The findings suggest that strategies that encourage the formation of stronger peer relationships among physicians could lead to significant gains in the quality of patient care.

The analysis is based on electronic health records of more than 8,600 patients referred by their PCPs to see a specialist between 2016 and 2019.

Exploring the Therapeutic Potential of Friendliness in Doctor-to-Doctor Relationship

Researchers compared patients’ ratings of specialist care between two groups of patients — those seen by a specialist who trained with the patient’s PCP in medical school or postgraduate programs, and patients of the same PCP seen by a specialist who did not train with their PCP.

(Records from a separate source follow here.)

-- ==== Sys2Proof/Laws/Memory.lean ====
section
/-! SUPPORT. Memory as cells: every operation keeps the canonical form, a write reads back, and no other byte changes. -/

namespace Sys2Proof.Machine

theorem memFrom_mono {lo hi : Nat} {m : List Host.Cell} (h : memFrom hi m = true) (hl : lo ≤ hi) : memFrom lo m = true := by
  cases m with
  | nil => rfl
  | cons c m =>
    simp only [memFrom, Bool.and_eq_true, decide_eq_true_eq] at h ⊢
    exact ⟨⟨Nat.le_trans hl h.1.1, h.1.2⟩, h.2⟩

theorem memFrom_cons {lo k : Nat} {b : Byte} {m : List Host.Cell} :
    memFrom lo ((k, b) :: m) = true ↔ lo ≤ k ∧ b ≠ 0 ∧ memFrom (k + 1) m = true := by
  simp only [memFrom, Bool.and_eq_true, decide_eq_true_eq, bne_iff_ne, and_assoc]

theorem memFrom_memPut {lo a : Nat} {m : List Host.Cell} (b : Byte) (h : memFrom lo m = true) (ha : lo ≤ a) :
    memFrom lo (memPut m a b) = true := by
  induction m generalizing lo with
  | nil =>
    unfold memPut
    split
    · rfl
    · rename_i hb; exact memFrom_cons.mpr ⟨ha, hb, rfl⟩
  | cons c m ih =>
    obtain ⟨k, v⟩ := c
    obtain ⟨h1, h2, h3⟩ := memFrom_cons.mp h
    unfold memPut
    split
    · rename_i hk
      split
      · exact h
      · rename_i hb
        exact memFrom_cons.mpr ⟨ha, hb, memFrom_cons.mpr ⟨by omega, h2, h3⟩⟩
    · rename_i hk
      split
      · rename_i he
        split
        · exact memFrom_mono h3 (by omega)
        · rename_i hb
          subst he
          exact memFrom_cons.mpr ⟨ha, hb, h3⟩
      · exact memFrom_cons.mpr ⟨h1, h2, ih h3 (by omega)⟩

theorem memGet_below {lo a : Nat} {m : List Host.Cell} (h : memFrom lo m = true) (ha : a < lo) : memGet m a = 0 := by
  cases m with
  | nil => rfl
  | cons c m =>
    simp only [memFrom, Bool.and_eq_true, decide_eq_true_eq] at h
    have h1 : ¬c.1 = a := by omega
    have h2 : a < c.1 := by omega
    simp [memGet, h1, h2]

theorem memGet_memPut_from {lo a x : Nat} {m : List Host.Cell} (b : Byte) (h : memFrom lo m = true) :
    memGet (memPut m a b) x = if x = a then b else memGet m x := by
  induction m generalizing lo with
  | nil =>
    by_cases hb : b = 0
    · simp [memPut, memGet, hb]
    · simp only [memPut, hb, if_false, memGet]
      repeat' split
      all_goals first | rfl | omega
  | cons c m ih =>
    obtain ⟨k, v⟩ := c
    simp only [memFrom, Bool.and_eq_true, decide_eq_true_eq] at h
    obtain ⟨⟨h1, h2⟩, h3⟩ := h
    have low : ∀ y, y ≤ k → memGet m y = 0 := fun y hy => memGet_below h3 (by omega)
    unfold memPut
    split
    · rename_i hk
      split
      · rename_i hb
        simp only [memGet]
        repeat' split
        all_goals first | rfl | omega | simp_all
      · simp only [memGet]
        repeat' split
        all_goals first | rfl | omega
    · split
      · rename_i he
        split
        · rename_i hb
          simp only [memGet]
          repeat' split
          all_goals first | rfl | omega | (subst_vars; exact low _ (by omega))
        · simp only [memGet]
          repeat' split
          all_goals first | rfl | omega
      · simp only [memGet, ih h3]
        repeat' split
        all_goals first | rfl | omega

/-- A write reads back, and every other byte reads as before. -/
theorem memGet_memPut {m : List Host.Cell} (h : memWf m = true) (a x : Nat) (b : Byte) :
    memGet (memPut m a b) x = if x = a then b else memGet m x := memGet_memPut_from b h

theorem memWf_memPut {m : List Host.Cell} (h : memWf m = true) (a : Nat) (b : Byte) : memWf (memPut m a b) = true :=
  memFrom_memPut b h (Nat.zero_le a)

theorem memWf_memPutBytes {m : List Host.Cell} (h : memWf m = true) (a : Nat) (bs : List Byte) :
    memWf (memPutBytes m a bs) = true := by
  induction bs generalizing m a with
  | nil => exact h
  | cons b bs ih => exact ih (memWf_memPut h a b) (a + 1)

/-- Consecutive bytes read back, and every byte outside them reads as before. -/
theorem memGet_memPutBytes {m : List Host.Cell} (h : memWf m = true) (a x : Nat) (bs : List Byte) :
    memGet (memPutBytes m a bs) x = if a ≤ x ∧ x < a + bs.length then bs.getD (x - a) 0 else memGet m x := by
  induction bs generalizing m a with
  | nil => rw [if_neg (by simp)]; rfl
  | cons b bs ih =>
    rw [memPutBytes, ih (memWf_memPut h a b), memGet_memPut h, List.length_cons]
    by_cases hx : x = a
    · subst hx
      rw [if_neg (by omega), if_pos rfl, if_pos (by omega)]
      simp
    · rw [if_neg hx]
      by_cases hc : a + 1 ≤ x ∧ x < a + 1 + bs.length
      · rw [if_pos hc, if_pos (by omega)]
        have hs : x - a = (x - (a + 1)) + 1 := by omega
        rw [hs, List.getD_cons_succ]
      · rw [if_neg hc, if_neg (by omega)]

theorem memFrom_filter {lo : Nat} {m : List Host.Cell} (p : Host.Cell → Bool) (h : memFrom lo m = true) :
    memFrom lo (m.filter p) = true := by
  induction m generalizing lo with
  | nil => rfl
  | cons c m ih =>
    simp only [memFrom, Bool.and_eq_true, decide_eq_true_eq] at h
    rw [List.filter_cons]
    split
    · simp only [memFrom, Bool.and_eq_true, decide_eq_true_eq]
      exact ⟨h.1, ih h.2⟩
    · exact memFrom_mono (ih h.2) (by omega)

theorem memWf_memZero {m : List Host.Cell} (h : memWf m = true) (a n : Nat) : memWf (memZero m a n) = true := memFrom_filter _ h

theorem memGet_memZero_from {lo : Nat} {m : List Host.Cell} (h : memFrom lo m = true) (a n x : Nat) :
    memGet (memZero m a n) x = if a ≤ x ∧ x < a + n then 0 else memGet m x := by
  induction m generalizing lo with
  | nil => simp [memZero, memGet]
  | cons c m ih =>
    have hc := h
    simp only [memFrom, Bool.and_eq_true, decide_eq_true_eq] at h
    have ih' := ih h.2
    unfold memZero at ih' ⊢
    rw [List.filter_cons]
    split
    · rename_i hp
      simp only [Bool.or_eq_true, decide_eq_true_eq] at hp
      simp only [memGet, ih']
      repeat' split
      all_goals first | rfl | omega
    · rename_i hp
      simp only [Bool.or_eq_true, decide_eq_true_eq, not_or] at hp
      rw [ih']
      simp only [memGet]
      repeat' split
      all_goals first | rfl | omega | (exact memGet_below h.2 (by omega))

/-- A zeroed range reads zero, and every byte outside it reads as before. -/
theorem memGet_memZero {m : List Host.Cell} (h : memWf m = true) (a n x : Nat) :
    memGet (memZero m a n) x = if a ≤ x ∧ x < a + n then 0 else memGet m x := memGet_memZero_from h a n x

theorem memWf_fillPage {m : List Host.Cell} (h : memWf m = true) (pg : Nat) (r : Region) : memWf (fillPage m pg r) = true := by
  unfold fillPage
  dsimp only
  split
  · exact memWf_memZero h _ _
  · exact memWf_memPutBytes (memWf_memZero h _ _) _ _

theorem memOk_parts {s : State} (h : s.memOk = true) : memWf s.mem = true ∧ memWf s.hostMem = true ∧ memWf s.peerMem = true := by
  simpa [State.memOk, and_assoc] using h

theorem memOk_of {s : State} (h : memWf s.mem = true) (h' : memWf s.hostMem = true) (h'' : memWf s.peerMem = true) : s.memOk = true := by
  simp [State.memOk, h, h', h'']

/-- A committed byte keeps the form. -/
theorem State.memOk_putByte {s : State} (h : s.memOk = true) (x : Loc) (b : Byte) : (s.putByte x b).memOk = true := by
  obtain ⟨h1, h2, h3⟩ := memOk_parts h
  unfold State.putByte
  split
  · exact memOk_of h1 (memWf_memPut h2 _ _) h3
  · exact memOk_of h1 h2 (memWf_memPut h3 _ _)
  · exact memOk_of h1 h2 h3
  · split
    · exact memOk_of (memWf_memPut h1 _ _) h2 h3
    · exact h

/-! ### The reverse ownership table, which lies in memory (R324) -/

theorem leNat_leBytes (k n : Nat) : leNat (leBytes k n) = n % 2 ^ (8 * k) := by
  induction k generalizing n with
  | zero => simp [leBytes, leNat, Nat.mod_one]
  | succ k ih =>
    have hp : 2 ^ (8 * (k + 1)) = 256 * 2 ^ (8 * k) := by rw [Nat.mul_add, Nat.pow_add, Nat.mul_comm]
    rw [leBytes, leNat, ih, hp, Nat.mod_mul, BitVec.toNat_ofNat]

theorem leBytes_length (k n : Nat) : (leBytes k n).length = k := by
  induction k generalizing n with
  | zero => rfl
  | succ k ih => simp [leBytes, ih]

/-- What was just written is read back. -/
theorem memBytes_memPutBytes {m : List Host.Cell} (h : memWf m = true) (a : Nat) (bs : List Byte) :
    memBytes (memPutBytes m a bs) a bs.length = bs := by
  refine List.ext_getElem (by simp [memBytes, upTo]) fun i h1 h2 => ?_
  simp [memBytes, upTo, memGet_memPutBytes h, h2]

/-- Bytes apart from what was written read as before. -/
theorem memBytes_apart {m : List Host.Cell} (h : memWf m = true) {a b n : Nat} {bs : List Byte}
    (hd : b + n ≤ a ∨ a + bs.length ≤ b) : memBytes (memPutBytes m a bs) b n = memBytes m b n := by
  refine List.map_congr_left fun i hi => ?_
  have hi' : i < n := List.mem_range.mp hi
  rw [memGet_memPutBytes h, if_neg (by omega)]

theorem State.memOk_setRot {s : State} (h : s.memOk = true) (pg : Nat) (e : RotEntry) : (s.setRot pg e).memOk = true := by
  obtain ⟨h1, h2, h3⟩ := memOk_parts h
  unfold State.setRot
  repeat' split
  · exact h
  · exact memOk_of (memWf_memPutBytes h1 _ _) h2 h3
  · exact h

/-- An entry that is written reads back, and every other entry reads as before. -/
theorem State.rotOf_setRot {s : State} (h : memWf s.mem = true) {a pg : Nat} (ha : s.rotAt = some a) (hp : pg < Config.dramPages)
    (e : RotEntry) (n : Nat) : (s.setRot pg e).rotOf n = if n = pg then rotEntry (e.word % 2 ^ 32) else s.rotOf n := by
  have hset : s.setRot pg e = { s with mem := memPutBytes s.mem (a + 4 * pg) (leBytes 4 e.word) } := by simp [State.setRot, ha, hp]
  by_cases hn : n = pg
  · subst hn
    have hb := memBytes_memPutBytes h (a + 4 * n) (leBytes 4 e.word)
    rw [leBytes_length] at hb
    simp [State.rotOf, hset, ha, hp, hb, leNat_leBytes]
  · have hb := memBytes_apart (n := 4) (b := a + 4 * n) (a := a + 4 * pg) (bs := leBytes 4 e.word) h
      (by rw [leBytes_length]; omega)
    simp [State.rotOf, hset, ha, hn, hb]

/-- An entry whose fields fit is its own word's entry. -/
theorem rotEntry_word (e : RotEntry) (hc : e.ctx < 64) (hl : e.cls < 4) (hp : e.part < 16) : rotEntry (e.word % 2 ^ 32) = e := by
  obtain ⟨scrb, px, hx, ctx, cls, part⟩ := e
  dsimp only at hc hl hp
  simp only [rotEntry, RotEntry.word, flag, bits, RotEntry.mk.injEq, Nat.mod_eq_of_lt hc, Nat.mod_eq_of_lt hl, Nat.mod_eq_of_lt hp]
  cases scrb <;> cases px <;> cases hx <;>
    (simp only [Bool.false_eq_true, if_true, if_false, beq_iff_eq, beq_eq_false_iff_ne, ne_eq]; omega)

/-! ### Lines of windows -/

/-- A fill counts pairs, and changes no byte of memory. -/
theorem State.fillLine_mem (s : State) (pa : Nat) :
    (s.fillLine pa).mem = s.mem ∧ (s.fillLine pa).hostMem = s.hostMem ∧ (s.fillLine pa).peerMem = s.peerMem := by
  unfold State.fillLine
  dsimp only
  repeat' split
  all_goals exact ⟨rfl, rfl, rfl⟩

theorem State.fillLines_frame (s : State) (xs : List Loc) : ∃ w f, s.fillLines xs = { s with winLines := w, fwins := f } := by
  unfold State.fillLines
  generalize (List.foldl _ _ _ : List Nat) = ls
  induction ls generalizing s with
  | nil => exact ⟨s.winLines, s.fwins, rfl⟩
  | cons l ls ih =>
    have h1 : ∃ w f, s.fillLine l = { s with winLines := w, fwins := f } := by
      unfold State.fillLine
      dsimp only
      repeat' split
      all_goals exact ⟨_, _, rfl⟩
    obtain ⟨w, f, h1⟩ := h1
    obtain ⟨w', f', h2⟩ := ih (s.fillLine l)
    exact ⟨w', f', by rw [List.foldl_cons, h2, h1]⟩

theorem State.memOk_reset : State.reset.memOk = true := rfl

end Sys2Proof.Machine
end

Importantly, they examined referrals that were distributed to specialists by a scheduling system rather than referrals where PCPs requested specific specialists. In this way, they were able to isolate the causal effect that might see if patients were randomized to specialists.

Interactions between PCPs and specialists are a bedrock of medicine, and specialty referrals are how a lot of downstream patient care gets shaped.

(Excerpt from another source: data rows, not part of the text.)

/-! `mapOp` -/

@[simp] theorem State.mapOp_powered (s : State) (n : Nat) (f : Op → Op) : (s.mapOp n f).powered = s.powered := rfl
@[simp] theorem State.mapOp_cycle (s : State) (n : Nat) (f : Op → Op) : (s.mapOp n f).cycle = s.cycle := rfl
@[simp] theorem State.mapOp_beat (s : State) (n : Nat) (f : Op → Op) : (s.mapOp n f).beat = s.beat := rfl
@[simp] theorem State.mapOp_devready (s : State) (n : Nat) (f : Op → Op) : (s.mapOp n f).devready = s.devready := rfl
@[simp] theorem State.mapOp_failed (s : State) (n : Nat) (f : Op → Op) : (s.mapOp n f).failed = s.failed := rfl
@[simp] theorem State.mapOp_bringStep (s : State) (n : Nat) (f : Op → Op) : (s.mapOp n f).bringStep = s.bringStep := rfl
@[simp] theorem State.mapOp_bringing (s : State) (n : Nat) (f : Op → Op) : (s.mapOp n f).bringing = s.bringing := rfl
@[simp] theorem State.mapOp_lwidth (s : State) (n : Nat) (f : Op → Op) : (s.mapOp n f).lwidth = s.lwidth := rfl
@[simp] theorem State.mapOp_lrate (s : State) (n : Nat) (f : Op → Op) : (s.mapOp n f).lrate = s.lrate := rfl
@[simp] theorem State.mapOp_fports (s : State) (n : Nat) (f : Op → Op) : (s.mapOp n f).fports = s.fports := rfl
@[simp] theorem State.mapOp_gated (s : State) (n : Nat) (f : Op → Op) : (s.mapOp n f).gated = s.gated := rfl
@[simp] theorem State.mapOp_thermwarn (s : State) (n : Nat) (f : Op → Op) : (s.mapOp n f).thermwarn = s.thermwarn := rfl
@[simp] theorem State.mapOp_hotTiers (s : State) (n : Nat) (f : Op → Op) : (s.mapOp n f).hotTiers = s.hotTiers := rfl
@[simp] theorem State.mapOp_overPower (s : State) (n : Nat) (f : Op → Op) : (s.mapOp n f).overPower = s.overPower := rfl
@[simp] theorem State.mapOp_tripped (s : State) (n : Nat) (f : Op → Op) : (s.mapOp n f).tripped = s.tripped := rfl
@[simp] theorem State.mapOp_forbidden (s : State) (n : Nat) (f : Op → Op) : (s.mapOp n f).forbidden = s.forbidden := rfl
@[simp] theorem State.mapOp_roles (s : State) (n : Nat) (f : Op → Op) : (s.mapOp n f).roles = s.roles := rfl
@[simp] theorem State.mapOp_roleChange (s : State) (n : Nat) (f : Op → Op) : (s.mapOp n f).roleChange = s.roleChange := rfl
@[simp] theorem State.mapOp_lastOff (s : State) (n : Nat) (f : Op → Op) : (s.mapOp n f).lastOff = s.lastOff := rfl
@[simp] theorem State.mapOp_lastCause (s : State) (n : Nat) (f : Op → Op) : (s.mapOp n f).lastCause = s.lastCause := rfl
@[simp] theorem State.mapOp_parts (s : State) (n : Nat) (f : Op → Op) : (s.mapOp n f).parts = s.parts := rfl
@[simp] theorem State.mapOp_adminTag (s : State) (n : Nat) (f : Op → Op) : (s.mapOp n f).adminTag = s.adminTag := rfl
@[simp] theorem State.mapOp_adminStatus (s : State) (n : Nat) (f : Op → Op) : (s.mapOp n f).adminStatus = s.adminStatus := rfl
@[simp] theorem State.mapOp_adminCount (s : State) (n : Nat) (f : Op → Op) : (s.mapOp n f).adminCount = s.adminCount := rfl
@[simp] theorem State.mapOp_adminRing (s : State) (n : Nat) (f : Op → Op) : (s.mapOp n f).adminRing = s.adminRing := rfl
@[simp] theorem State.mapOp_adminHeard (s : State) (n : Nat) (f : Op → Op) : (s.mapOp n f).adminHeard = s.adminHeard := rfl
@[simp] theorem State.mapOp_fwins (s : State) (n : Nat) (f : Op → Op) : (s.mapOp n f).fwins = s.fwins := rfl
@[simp] theorem State.mapOp_winLines (s : State) (n : Nat) (f : Op → Op) : (s.mapOp n f).winLines = s.winLines := rfl
@[simp] theorem State.mapOp_rotAt (s : State) (n : Nat) (f : Op → Op) : (s.mapOp n f).rotAt = s.rotAt := rfl
@[simp] theorem State.mapOp_images (s : State) (n : Nat) (f : Op → Op) : (s.mapOp n f).images = s.images := rfl
@[simp] theorem State.mapOp_mem (s : State) (n : Nat) (f : Op → Op) : (s.mapOp n f).mem = s.mem := rfl
@[simp] theorem State.mapOp_hostMem (s : State) (n : Nat) (f : Op → Op) : (s.mapOp n f).hostMem = s.hostMem := rfl
@[simp] theorem State.mapOp_peerMem (s : State) (n : Nat) (f : Op → Op) : (s.mapOp n f).peerMem = s.peerMem := rfl
@[simp] theorem State.mapOp_poison (s : State) (n : Nat) (f : Op → Op) : (s.mapOp n f).poison = s.poison := rfl
@[simp] theorem State.mapOp_dirty (s : State) (n : Nat) (f : Op → Op) : (s.mapOp n f).dirty = s.dirty := rfl
@[simp] theorem State.mapOp_recalls (s : State) (n : Nat) (f : Op → Op) : (s.mapOp n f).recalls = s.recalls := rfl
@[simp] theorem State.mapOp_seq (s : State) (n : Nat) (f : Op → Op) : (s.mapOp n f).seq = s.seq := rfl
@[simp] theorem State.mapOp_tlb (s : State) (n : Nat) (f : Op → Op) : (s.mapOp n f).tlb = s.tlb := rfl
@[simp] theorem State.mapOp_contexts (s : State) (n : Nat) (f : Op → Op) : (s.mapOp n f).contexts = s.contexts := rfl
@[simp] theorem State.mapOp_queues (s : State) (n : Nat) (f : Op → Op) : (s.mapOp n f).queues = s.queues := rfl
@[simp] theorem State.mapOp_slots (s : State) (n : Nat) (f : Op → Op) : (s.mapOp n f).slots = s.slots := rfl
@[simp] theorem State.mapOp_launches (s : State) (n : Nat) (f : Op → Op) : (s.mapOp n f).launches = s.launches := rfl
@[simp] theorem State.mapOp_nextLaunch (s : State) (n : Nat) (f : Op → Op) : (s.mapOp n f).nextLaunch = s.nextLaunch := rfl
@[simp] theorem State.mapOp_nextOp (s : State) (n : Nat) (f : Op → Op) : (s.mapOp n f).nextOp = s.nextOp := rfl
@[simp] theorem State.mapOp_engines (s : State) (n : Nat) (f : Op → Op) : (s.mapOp n f).engines = s.engines := rfl
@[simp] theorem State.mapOp_runs (s : State) (n : Nat) (f : Op → Op) : (s.mapOp n f).runs = s.runs := rfl
@[simp] theorem State.mapOp_nextRun (s : State) (n : Nat) (f : Op → Op) : (s.mapOp n f).nextRun = s.nextRun := rfl
@[simp] theorem State.mapOp_nbStore (s : State) (n : Nat) (f : Op → Op) : (s.mapOp n f).nbStore = s.nbStore := rfl
@[simp] theorem State.mapOp_splits (s : State) (n : Nat) (f : Op → Op) : (s.mapOp n f).splits = s.splits := rfl
@[simp] theorem State.mapOp_roll (s : State) (n : Nat) (f : Op → Op) : (s.mapOp n f).roll = s.roll := rfl
@[simp] theorem State.mapOp_meas (s : State) (n : Nat) (f : Op → Op) : (s.mapOp n f).meas = s.meas := rfl
@[simp] theorem State.mapOp_spdm (s : State) (n : Nat) (f : Op → Op) : (s.mapOp n f).spdm = s.spdm := rfl
@[simp] theorem State.mapOp_auditSig (s : State) (n : Nat) (f : Op → Op) : (s.mapOp n f).auditSig = s.auditSig := rfl
@[simp] theorem State.mapOp_pkg (s : State) (n : Nat) (f : Op → Op) : (s.mapOp n f).pkg = s.pkg := rfl
@[simp] theorem State.mapOp_routes (s : State) (n : Nat) (f : Op → Op) : (s.mapOp n f).routes = s.routes := rfl
@[simp] theorem State.mapOp_xoff (s : State) (n : Nat) (f : Op → Op) : (s.mapOp n f).xoff = s.xoff := rfl
@[simp] theorem State.mapOp_linkIn (s : State) (n : Nat) (f : Op → Op) : (s.mapOp n f).linkIn = s.linkIn := rfl
@[simp] theorem State.mapOp_linkOut (s : State) (n : Nat) (f : Op → Op) : (s.mapOp n f).linkOut = s.linkOut := rfl
@[simp] theorem State.mapOp_linkRetries (s : State) (n : Nat) (f : Op → Op) : (s.mapOp n f).linkRetries = s.linkRetries := rfl
@[simp] theorem State.mapOp_halves (s : State) (n : Nat) (f : Op → Op) : (s.mapOp n f).halves = s.halves := rfl
@[simp] theorem State.mapOp_bridge (s : State) (n : Nat) (f : Op → Op) : (s.mapOp n f).bridge = s.bridge := rfl
@[simp] theorem State.mapOp_incarn (s : State) (n : Nat) (f : Op → Op) : (s.mapOp n f).incarn = s.incarn := rfl
@[simp] theorem State.mapOp_lost (s : State) (n : Nat) (f : Op → Op) : (s.mapOp n f).lost = s.lost := rfl
@[simp] theorem State.mapOp_refusedLog (s : State) (n : Nat) (f : Op → Op) : (s.mapOp n f).refusedLog = s.refusedLog := rfl
@[simp] theorem State.mapOp_droppedLog (s : State) (n : Nat) (f : Op → Op) : (s.mapOp n f).droppedLog = s.droppedLog := rfl
@[simp] theorem State.mapOp_answer (s : State) (n : Nat) (f : Op → Op) : (s.mapOp n f).answer = s.answer := rfl
@[simp] theorem State.mapOp_mail (s : State) (n : Nat) (f : Op → Op) : (s.mapOp n f).mail = s.mail := rfl
@[simp] theorem State.mapOp_agenda (s : State) (n : Nat) (f : Op → Op) : (s.mapOp n f).agenda = s.agenda := rfl
@[simp] theorem State.mapOp_deferred (s : State) (n : Nat) (f : Op → Op) : (s.mapOp n f).deferred = s.deferred := rfl
@[simp] theorem State.mapOp_received (s : State) (n : Nat) (f : Op → Op) : (s.mapOp n f).received = s.received := rfl
@[simp] theorem State.mapOp_waiting (s : State) (n : Nat) (f : Op → Op) : (s.mapOp n f).waiting = s.waiting := rfl
@[simp] theorem State.mapOp_steps (s : State) (n : Nat) (f : Op → Op) : (s.mapOp n f).steps = s.steps := rfl
@[simp] theorem State.mapOp_issuer (s : State) (n : Nat) (f : Op → Op) : (s.mapOp n f).issuer = s.issuer := rfl
@[simp] theorem State.mapOp_focus (s : State) (n : Nat) (f : Op → Op) : (s.mapOp n f).focus = s.focus := rfl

Given the communication and collaboration inherent in caring for referred patients, researchers were wondering whether prior PCP–specialist relationships influence that care, especially as experienced by patients.

Not only are patient experiences an important dimension of quality of care, but we thought they may also be responsive to physician efforts to demonstrate their professionalism given the medical profession’s emphasis on patient-centered care.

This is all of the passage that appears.